ABSTRACT

The practitioner and analyst of Russian unconventional warfare in 1812, Denis Davydov, distinguished three levels of violence: (big) war, small war, and “burning one or two granaries” (Laqueur 1976, p. 46), for which he had no name and which I shall call small violence, or microviolence; even if passenger terminals of metropolitan airports or 747s were, in the near future, to be substituted for granaries. What differentiates microviolence—a mere quantity—is that with “small war” you may expect to impose substantial attrition on the enemy at least over the long run, and with “microviolence” not even that.

The numerous writings concerned with “urban guerrillas” and modern “terrorists” have focused on what they do, and—to some extent—on what makes them do it: which environments and personalities dispose to microviolence. Even the most sophisticated treatments, such as the recent analyses by J. Bowyer Bell and Walter Laqueur, do not systematically consider what they thought they were doing, precisely what good it would do.

To be sure, in some cases where microviolence occurs on behalf of a widely shared cause—usually an ethnic one, whether it be Basque, Palestinian, Irish—a large part of the answer is evident. But what about the Weathermen, the Japanese United Red Army, the Italian Brigate Rosse, the West German Rote Armee Fraktion and June 2 Movement? It is with these that I shall largely deal.

Data on their calculations are meager, and those extant are not easily available. Hence the following pages are a very first approximation, much in need of correction, amplification, further illustration. But as no piece of similar structure has, to my knowledge, been written, the present one might yet be useful. I am aware of the disproportion between the importance of the subjects addressed in many of the following sections on the one hand, and their brevity on 4the other hand. But, apart from the faults in what I am saying, this should incite rather than repel.

Not all of the microviolent ones with whom I deal show all of the characteristics I shall describe. It might be a subsequent task to establish major constellations.
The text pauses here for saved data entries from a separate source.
-- ==== Sys2Proof/Safety.lean ====
section
/-! DEFINITION. What holds of every state of a machine that runs from reset: the invariant the claims use. -/

namespace Sys2Proof.Machine

/-- STATUS holds a value the core can show: BUSY and DONE never together (10_state.md R20), and an error code only after a
completed command, of 0 to 4 (R21; 60_exceptions.md R101). -/
structure StatusInv (s : State) : Prop where
  busy_excludes_done : s.busy = true → s.doneBit = false
  error_only_when_done : s.doneBit = false → s.err = 0
  error_in_range : s.err.toNat ≤ 4

/-- The buffers hold bytes only at offsets the window maps (20_memory.md R36), listed in the canonical form (log 3). -/
structure BufferInv (s : State) : Prop where
  canonical : Memory.wf s.mem = true
  within_capacity : ∀ cell ∈ s.mem,
    (0x100 ≤ cell.1 ∧ cell.1 < 0x100 + s.params.keyBufBytes) ∨
    (0x400 ≤ cell.1 ∧ cell.1 < 0x400 + s.params.inBufBytes) ∨
    (0x800 ≤ cell.1 ∧ cell.1 < 0x800 + 4 * s.params.outBufWords)

/-- The output registers hold values the core can write: each SUBKEY in 0..255 (10_state.md R31), OUT_COUNT in
0..OUT_BUF_WORDS (R25). -/
structure OutputInv (s : State) : Prop where
  subkeys_are_bytes : ∀ i : Fin 4, (s.subkey[i]).toNat ≤ 255
  count_in_range : s.outCount.toNat ≤ s.params.outBufWords

/-- The machine's invariant. -/
structure Inv (s : State) : Prop where
  legal : s.params.Legal
  status : StatusInv s
  buffers : BufferInv s
  outputs : OutputInv s

/-- t is s to the core: its registers and buffers are the same. Only the model's own fields may differ: the turns, the host
agent, the responses and the count of free draws. -/
structure CoreKept (s t : State) : Prop where
  params : t.params = s.params
  cmd : t.cmd = s.cmd
  busy : t.busy = s.busy
  doneBit : t.doneBit = s.doneBit
  err : t.err = s.err
  keyLen : t.keyLen = s.keyLen
  inLen : t.inLen = s.inLen
  outCount : t.outCount = s.outCount
  op : t.op = s.op
  result : t.result = s.result
  subkey : t.subkey = s.subkey
  trace : t.trace = s.trace
  mem : t.mem = s.mem
  epoch : t.epoch = s.epoch

/-- An output register or OUT word as the host may rely on it: no command is pending, the last one completed, and it raised
no error (70_reset_and_hazards.md R120, R123). -/
def ResultsValid (s : State) : Prop := s.busy = false ∧ s.doneBit = true ∧ s.err = 0

end Sys2Proof.Machine
end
Of the factual assertions that enter into the microviolents’ calculations, many are, to put it mildly, dubious; often so clearly that I have left it to the reader to note the contrast with reality.

The microviolent ones inhabit a universe of estimates and preferences strikingly different from that of those who devise and execute countermeasures against acts of terror. If some of the latter gained from the following pages a more vivid understanding of their strange adversaries, this study might be of some use.

Sometimes I shall present reactions attributed to microviolent ones as if they had written this essay; the context will, I trust, convey this. Emphases, unless otherwise stated, are mine.

In analyses of “terrorists” in developed countries acting on behalf of a radicalism which is little shared, one question has often been slighted: how do they make it plausible to themselves that their acts serve the attainment of their goal? The pages to follow aim at drawing a first map of answers.

The essay was written in early 1977. No attempt has been made to incorporate the evidence which has become available since then.